Why Graduate Students and Postdocs Need This

Postdocs often struggle to balance their research, professional growth, family obligations, and personal life. Graduate students face similar pressures, with the added stress of coursework and qualifying exams. The result? You feel constantly behind, perpetually stressed, and like you’re failing at everything.

This book won’t give you more hours in the day, but it will help you use the hours you have more intentionally. The goal isn’t to cram more work into your schedule—it’s to create a life where you’re productive AND you’re not sacrificing your health, relationships, and sanity.

Time management becomes even more crucial when you’re planning for a future that feels uncertain. The weekly planning system in this book helps you stay grounded even when everything else feels up in the air.

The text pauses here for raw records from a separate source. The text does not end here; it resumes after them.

/-- Whatever frame passes the checks of R31 is received as it was sent: its bits on the line, with their stuff bits
and their check, are read back to its class, sender and payload (R22 to R24, R31). Its payload carries its values as 12.2
to 12.4 lay them out, each number most significant byte first (R191): a STATUS, a CLAIM and a SPILL NOTICE that a bay
station sends pass the checks, and a receiver reads their values from them (R44, R56, R59); an ALARM REPORT, a SPILL
RECORD and an INTERVAL REPORT hold theirs in the bytes the tables name. -/
def Obligations.FramesAreHeardAsSent : Prop :=
  (∀ (cls sender : Nat) (payload : List Byte), sender < 16 → frameFault cls sender payload = none →
    hear (lineBits cls sender payload) = .frame cls sender payload) ∧
  (∀ f : Frame, (f.cls, f.payload.length) ∈ [(0, 3), (1, 19), (3, 9), (4, 22), (5, 21), (6, 24)]) ∧
  (∀ (e : PeerEntry) (bay channel weir : AtLimit) (sender : BayAddress) (p : List Byte) (limit : AtLimit → Nat),
    p = (Frame.status e bay channel weir).payload → LevelInRange e.level → e.credit ≤ 1440 → e.digest < 65536 →
    limit .clear = 0 → limit .over = 1 → limit .under = 2 →
    p.map BitVec.toNat = [(e.level.getD 65535) / 256, (e.level.getD 65535) % 256, e.summary.code,
      e.auto.toNat + 2 * e.available.toNat + 4 * e.restricted.toNat + 8 * e.startLimited.toNat +
        16 * e.isolated.toNat + 32 * e.spillOpen.toNat,
      e.credit / 256, e.credit % 256, e.digest / 256, e.digest % 256,
      limit bay + 4 * limit channel + 16 * limit weir] ∧
    [.startup, .out, .hand, .ready, .starting, .running, .stopping, .cooling, .locked][e.summary.code]? =
      some e.summary ∧
    frameFault 3 sender.number p = none ∧
    readStatus p = ⟨e.level, e.summary, e.auto, e.available, e.restricted, e.spillOpen, e.credit, e.digest⟩) ∧
  (∀ (dAuto credit : Nat) (sender : BayAddress) (p : List Byte), p = (Frame.claim dAuto credit).payload → dAuto ≤ 12 →
    credit ≤ 1440 → p.map BitVec.toNat = [dAuto, credit / 256, credit % 256] ∧
    frameFault 0 sender.number p = none ∧ claimCredit p = credit) ∧
  (∀ (start finish : HouseTime) (r : SpillData) (sender : BayAddress) (p q : List Byte),
    p = (Frame.noticeOpen start).payload → q = (Frame.noticeClose r).payload → r.endTime = some finish →
    start.InRange → r.start.InRange → finish.InRange → r.duration ≤ 4294967295 → r.volume ≤ 4294967295 →
    frameFault 1 sender.number p = none ∧ frameFault 1 sender.number q = none ∧
    noticeIsOpen p = true ∧ noticeIsOpen q = false ∧
    p.map BitVec.toNat = [0, start.day / 256, start.day % 256, 128 * start.sync.toNat + start.second / 65536,
      start.second / 256 % 256, start.second % 256, 0, 0, 0, 0, 0, 0, 0, 0, 0, 0, 0, 0, 0] ∧
    field q 0 1 = 1 ∧ field q 1 2 = r.start.day ∧ field q 3 3 = 8388608 * r.start.sync.toNat + r.start.second ∧
    field q 6 2 = finish.day ∧ field q 8 3 = 8388608 * finish.sync.toNat + finish.second ∧
    field q 11 4 = r.duration ∧ field q 15 3 = (r.volume + 500) / 1000 ∧
    field q 18 1 = r.beyondRating.toNat + 2 * r.probeGap.toNat + 4 * r.closedByFault.toNat + 8 * r.timeSet.toNat) ∧
  (∀ (k : AlarmKind) (r : PendingRaise) (repeats chatter : Nat) (m : HouseTime) (p q : List Byte),
    p = (Frame.alarmRaise k r repeats chatter).payload → q = (Frame.alarmClear k m).payload → repeats ≤ 255 →
    chatter ≤ 255 → m.InRange → r.snapshot.house.InRange → LevelInRange r.snapshot.houseLevel →
    LevelInRange r.snapshot.bayLevel → LevelInRange r.snapshot.channelLevel → LevelInRange r.snapshot.weirHead →
    r.snapshot.d ≤ 12 → r.snapshot.dAuto ≤ 12 → (∀ x ∈ r.snapshot.rank, x ≤ 11) → r.snapshot.freshPeers ≤ 12 →
    field p 0 1 = k.number ∧ field p 1 2 = r.snapshot.house.day ∧
    field p 3 3 = 8388608 * r.snapshot.house.sync.toNat + r.snapshot.house.second ∧
    field p 6 2 = r.snapshot.houseLevel.getD 65535 ∧ field p 8 2 = r.snapshot.bayLevel.getD 65535 ∧
    field p 10 2 = r.snapshot.channelLevel.getD 65535 ∧ field p 12 2 = r.snapshot.weirHead.getD 65535 ∧
    field p 14 1 = r.snapshot.d ∧ field p 15 1 = r.snapshot.dAuto ∧ field p 16 1 = r.snapshot.rank.getD 255 ∧
    field p 17 1 = 16 * r.snapshot.pump.code + r.snapshot.screen.code ∧
    [.idle, .forward, .reversing, .pause, .jammed, .out][r.snapshot.screen.code]? = some r.snapshot.screen ∧
    field p 18 1 = r.snapshot.freshPeers ∧
    (r.cause = .noCause → field p 19 1 = 0) ∧
    (∀ c, r.cause = .lock c →
      [.earlyProof, .notReleasing, .withoutCommand, .repeatedFailures][field p 19 1 - 1]? = some c ∧
      1 ≤ field p 19 1) ∧
    (∀ c, r.cause = .jam c →
      [.noCycleProof, .overcurrent, .jammedInReverse][field p 19 1 - 1]? = some c ∧ 1 ≤ field p 19 1) ∧
    field p 20 1 = repeats ∧ field p 21 1 = chatter ∧
    field q 0 1 = 128 + k.number ∧ field q 1 2 = m.day ∧ field q 3 3 = 8388608 * m.sync.toNat + m.second ∧
    ∀ b ∈ q.drop 6, b = 0) ∧
  (∀ (r : SpillData) (finish : HouseTime) (p : List Byte), p = (Frame.spillRecord r).payload →
    r.endTime = some finish → r.start.InRange → finish.InRange → r.duration ≤ 4294967295 → r.peak ≤ 9999 →
    r.volume ≤ 4294967295 → r.lost ≤ 255 →
    field p 0 2 = r.start.day ∧ field p 2 3 = 8388608 * r.start.sync.toNat + r.start.second ∧
    field p 5 2 = finish.day ∧ field p 7 3 = 8388608 * finish.sync.toNat + finish.second ∧
    field p 10 4 = r.duration ∧ field p 14 2 = r.peak ∧ field p 16 3 = (r.volume + 500) / 1000 ∧
    field p 19 1 = r.beyondRating.toNat + 2 * r.probeGap.toNat + 4 * r.closedByFault.toNat + 8 * r.timeSet.toNat +
      16 * r.volumeSaturated.toNat ∧
    field p 20 1 = r.lost) ∧
  (∀ (r : IntervalRecord) (p : List Byte), p = (Frame.intervalReport r).payload → r.start.InRange →
    r.length ≤ 86400 → r.counts.InRange → LevelInRange r.counts.peak → r.lost ≤ 255 →
    field p 0 2 = r.start.day ∧
    field p 2 3 = r.start.second + 131072 * (64 * r.counts.runSeconds.saturated.toNat +
      32 * r.counts.starts.saturated.toNat + 16 * r.counts.failedStarts.saturated.toNat +
      8 * r.counts.rakeCycles.saturated.toNat + 4 * r.counts.jamEvents.saturated.toNat +
      2 * r.counts.spillSeconds.saturated.toNat + r.counts.supplyLosses.saturated.toNat) ∧
    field p 5 4 = 2147483648 * r.unsync.toNat + 1073741824 * r.timeSet.toNat +
      (r.counts.peak.getD 10000 * 86401 + r.length) ∧
    field p 9 2 = r.counts.runSeconds.value ∧ field p 11 1 = r.counts.starts.value ∧
    field p 12 1 = r.counts.failedStarts.value ∧ field p 13 1 = r.counts.rakeCycles.value ∧
    field p 14 1 = r.counts.jamEvents.value ∧ field p 15 2 = r.counts.spillSeconds.value ∧
    field p 17 3 = 8388608 * r.counts.lineErrors.saturated.toNat +
      (if r.counts.spillLitres.saturated then 8388607 else (r.counts.spillLitres.value + 500) / 1000) ∧
    field p 20 1 = r.counts.supplyLosses.value ∧ field p 21 2 = r.counts.lineErrors.value ∧ field p 23 1 = r.lost)

/-- Each item and each running time of the pump stands only in the states it belongs to, whatever command a step takes
(R71, R76, R87 to R92, R110). -/
def Obligations.PumpStaysSound : Prop :=
  ∀ s t : State, s.PumpSound → step s = .next t → t.PumpSound

/-- The screen's items stand only in the states they belong to (R115, R116, R124), and an attempt stands only on a
line that is not idle with the transmitter enabled, which no latched line fault allows (R26, R30, R41), whatever
command a step takes. -/
def Obligations.ScreenAndLineStaySound : Prop :=
  ∀ s t : State, s.screen.Sound → s.LineSound → step s = .next t → t.screen.Sound ∧ t.LineSound

/-- The own entry goes on showing the station's pump summary, flags and spill-open field, whatever command a step
takes (R45). -/
def Obligations.OwnEntryStaysPublished : Prop :=
  ∀ s t : State, s.OwnPublished → s.PumpSound → step s = .next t → t.OwnPublished

/-- Counts, logs, queues, house time and levels stay in their ranges, whatever command a step takes (R9, R43, R68,
R93, R123, R125, R153, R166, R169, R171, R175). -/
def Obligations.CountsAndLevelsStayInRange : Prop :=
  ∀ s t : State, s.CountsInRange → s.LevelsInRange → step s = .next t → t.CountsInRange ∧ t.LevelsInRange

/-- The machine right after power-up satisfies every invariant (R190). The reset values that the manual does not give
are the model's choice (log entry 17). -/
def Obligations.InvariantsHoldAtReset : Prop :=
  State.reset.PumpSound ∧ State.reset.screen.Sound ∧ State.reset.LineSound ∧ State.reset.OwnPublished ∧
    State.reset.SelectionSettled ∧ State.reset.CountsInRange ∧ State.reset.LevelsInRange
end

What I Love About This Book

I’ve read my fair share of books on time management and productivity (including several by Vanderkam), and this one is the most practical and straightforward. One rule that closely aligns with my coaching advice is: Plan on Fridays. I teach this exact principle in my workshop, “From Vision to Reality: 4 Steps to Creating & Executing Your Individual Development Plan (IDP).” It’s Step #3: Weekly Planning.

Here’s how it works: You set up a recurring weekly meeting with yourself—30 minutes to an hour every Friday to plan your upcoming week. This is your time to review your goals, evaluate progress, check upcoming deadlines and events, prioritize tasks, and organize your week accordingly. Sounds similar to your lab or team meetings, doesn’t it?

Setting aside time to plan your work week ahead helps you begin with a clear understanding of what needs to be done. This way, you run the week instead of the week running you.

Bottom line: If you want to feel less chaotic and more in control of your time while still having a life, this book will show you how. It’s the perfect companion to your New Year’s goal of achieving a better work-life balance.

Make This Year Different

New Year’s resolutions fail because they’re all aspiration and no action plan. But these two books give you exactly what you need to turn intentions into results.

Want to communicate your research more effectively? Read Talk Like TED and practice the techniques on your next presentation. Want to feel less overwhelmed by your schedule? Implement Tranquility by Tuesday’s Friday planning ritual starting this week.

These books complement each other perfectly: one helps you articulate your ideas with clarity and confidence, the other helps you create the time and space to pursue your goals without burning out. Together, they form a solid foundation for a year of meaningful progress.

They won’t do the work for you, but they’ll give you the frameworks and strategies you need to move forward. And that’s better than any New Year’s resolution list.

So, here’s to a year of clearer communication, better time management, and maybe even some tranquility!

You’ve got this.

About The Author

Dara Wilson-Grant is a Career Coach, Licensed Mental Health Counselor, and Director of Postdoc Career Development at the University of North Carolina at Chapel Hill. As the founder of Careers in Bloom, she specializes in transforming uncertainty into clear direction for postdocs and graduate students across all disciplines.